◆ LISTED ENTRIES ◆

-- ==== Sys2Proof/Machine/BitWindow.lean ====
section
/-! DEFINITION. BitWindow: windows, shift-in and single-bit writes (rules R60 to R66). -/

namespace Sys2Proof.Machine

/-- `extract(B, s, w)` (rule R60): the w bits from address s, right-aligned; none (the model refuses) when the window does
not lie inside the n bits. -/
def extract {n : Nat} (b : BitVec n) (s : Nat) (w : Width) : Option (BitVec w.bits) :=
  if s + w.bits ≤ n then some (b.extractLsb' s w.bits) else none

/-- The 1-bit window of a byte buffer: `(B.byte[k] >> r) & 1` (rule R61). -/
def byteWindow1 (b : List Byte) (s : Nat) : Option Bool :=
  (b[s / 8]?).map fun x => x.getLsbD (s % 8)

/-- The 8-bit window of a byte buffer (rule R61): one byte when s is a multiple of 8, else pieces of two. -/
def byteWindow8 (b : List Byte) (s : Nat) : Option Byte :=
  match b[s / 8]? with
  | none => none
  | some lo =>
    if s % 8 = 0 then some lo
    else (b[s / 8 + 1]?).map fun (hi : Byte) => (lo >>> (s % 8)) ||| (hi <<< (8 - s % 8))

/-- The 32-bit window of a byte buffer (rule R61): the little-endian number of the four 8-bit windows. -/
def byteWindow32 (b : List Byte) (s : Nat) : Option (BitVec 32) :=
  match byteWindow8 b s, byteWindow8 b (s + 8), byteWindow8 b (s + 16), byteWindow8 b (s + 24) with
  | some b0, some b1, some b2, some b3 => some (b3 ++ b2 ++ b1 ++ b0)
  | _, _, _, _ => none

/-- `shift_in(R, v, w)` (rule R62): the lowest w bits leave, v enters at the top. -/
def shiftIn (w : Width) (r : Reg128) (v : BitVec w.bits) : Reg128 :=
  (r >>> w.bits) ||| (v.setWidth 128 <<< (128 - w.bits))

/-- `shift_in` of one bit (rules R14, R62): bit i takes the old bit i + 1, bit 127 the new bit. -/
def shiftIn1 (r : Reg128) (b : Bool) : Reg128 := shiftIn .w1 r (BitVec.ofBool b)

/-- `shift_in64(A, a)` (rule R64). -/
def shiftIn64 (a : Reg64) (b : Bool) : Reg64 := (a >>> 1) ||| ((BitVec.ofBool b).setWidth 64 <<< 63)

/-- The batched form of `shift_in64` (rule R64). -/
def shiftIn64W (w : Width) (a : Reg64) (v : BitVec w.bits) : Reg64 :=
  (a >>> w.bits) ||| (v.setWidth 64 <<< (64 - w.bits))

/-- `set_bit(B, i, v)` (rule R65). -/
def setBit {n : Nat} (b : BitVec n) (i : Nat) (v : Bool) : BitVec n :=
  (b &&& ~~~(1#n <<< i)) ||| ((BitVec.ofBool v).setWidth n <<< i)

/-- The value of n bits whose bit i is `f i` (rule R8). -/
def packBits : (n : Nat) → (Nat → Bool) → BitVec n
  | 0, _ => 0
  | n + 1, f => BitVec.cons (f n) (packBits n f)

end Sys2Proof.Machine
end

◆ TASK GOAL ◆
Using the material above, restate each entry exactly as it stands.

◆ RESULT ◆
-- ==== Sys2Proof/Machine/BitWindow.lean ====
section
/-! DEFINITION. BitWindow: windows, shift-in and single-bit writes (rules R60 to R66). -/

namespace Sys2Proof.Machine

/-- `extract(B, s, w)` (rule R60): the w bits from address s, right-aligned; none (the model refuses) when the window does
not lie inside the n bits. -/
def extract {n : Nat} (b : BitVec n) (s : Nat) (w : Width) : Option (BitVec w.bits) :=
  if s + w.bits ≤ n then some (b.extractLsb' s w.bits) else none

/-- The 1-bit window of a byte buffer: `(B.byte[k] >> r) & 1` (rule R61). -/
def byteWindow1 (b : List Byte) (s : Nat) : Option Bool :=
  (b[s / 8]?).map fun x => x.getLsbD (s % 8)

/-- The 8-bit window of a byte buffer (rule R61): one byte when s is a multiple of 8, else pieces of two. -/
def byteWindow8 (b : List Byte) (s : Nat) : Option Byte :=
  match b[s / 8]? with
  | none => none
  | some lo =>
    if s % 8 = 0 then some lo
    else (b[s / 8 + 1]?).map fun (hi : Byte) => (lo >>> (s % 8)) ||| (hi <<< (8 - s % 8))

/-- The 32-bit window of a byte buffer (rule R61): the little-endian number of the four 8-bit windows. -/
def byteWindow32 (b : List Byte) (s : Nat) : Option (BitVec 32) :=
  match byteWindow8 b s, byteWindow8 b (s + 8), byteWindow8 b (s + 16), byteWindow8 b (s + 24) with
  | some b0, some b1, some b2, some b3 => some (b3 ++ b2 ++ b1 ++ b0)
  | _, _, _, _ => none

/-- `shift_in(R, v, w)` (rule R62): the lowest w bits leave, v enters at the top. -/
def shiftIn (w : Width) (r : Reg128) (v : BitVec w.bits) : Reg128 :=
  (r >>> w.bits) ||| (v.setWidth 128 <<< (128 - w.bits))

/-- `shift_in` of one bit (rules R14, R62): bit i takes the old bit i + 1, bit 127 the new bit. -/
def shiftIn1 (r : Reg128) (b : Bool) : Reg128 := shiftIn .w1 r (BitVec.ofBool b)

/-- `shift_in64(A, a)` (rule R64). -/
def shiftIn64 (a : Reg64) (b : Bool) : Reg64 := (a >>> 1) ||| ((BitVec.ofBool b).setWidth 64 <<< 63)

/-- The batched form of `shift_in64` (rule R64). -/
def shiftIn64W (w : Width) (a : Reg64) (v : BitVec w.bits) : Reg64 :=
  (a >>> w.bits) ||| (v.setWidth 64 <<< (64 - w.bits))

/-- `set_bit(B, i, v)` (rule R65). -/
def setBit {n : Nat} (b : BitVec n) (i : Nat) (v : Bool) : BitVec n :=
  (b &&& ~~~(1#n <<< i)) ||| ((BitVec.ofBool v).setWidth n <<< i)

/-- The value of n bits whose bit i is `f i` (rule R8). -/
def packBits : (n : Nat) → (Nat → Bool) → BitVec n
  | 0, _ => 0
  | n + 1, f => BitVec.cons (f n) (packBits n f)

end Sys2Proof.Machine
end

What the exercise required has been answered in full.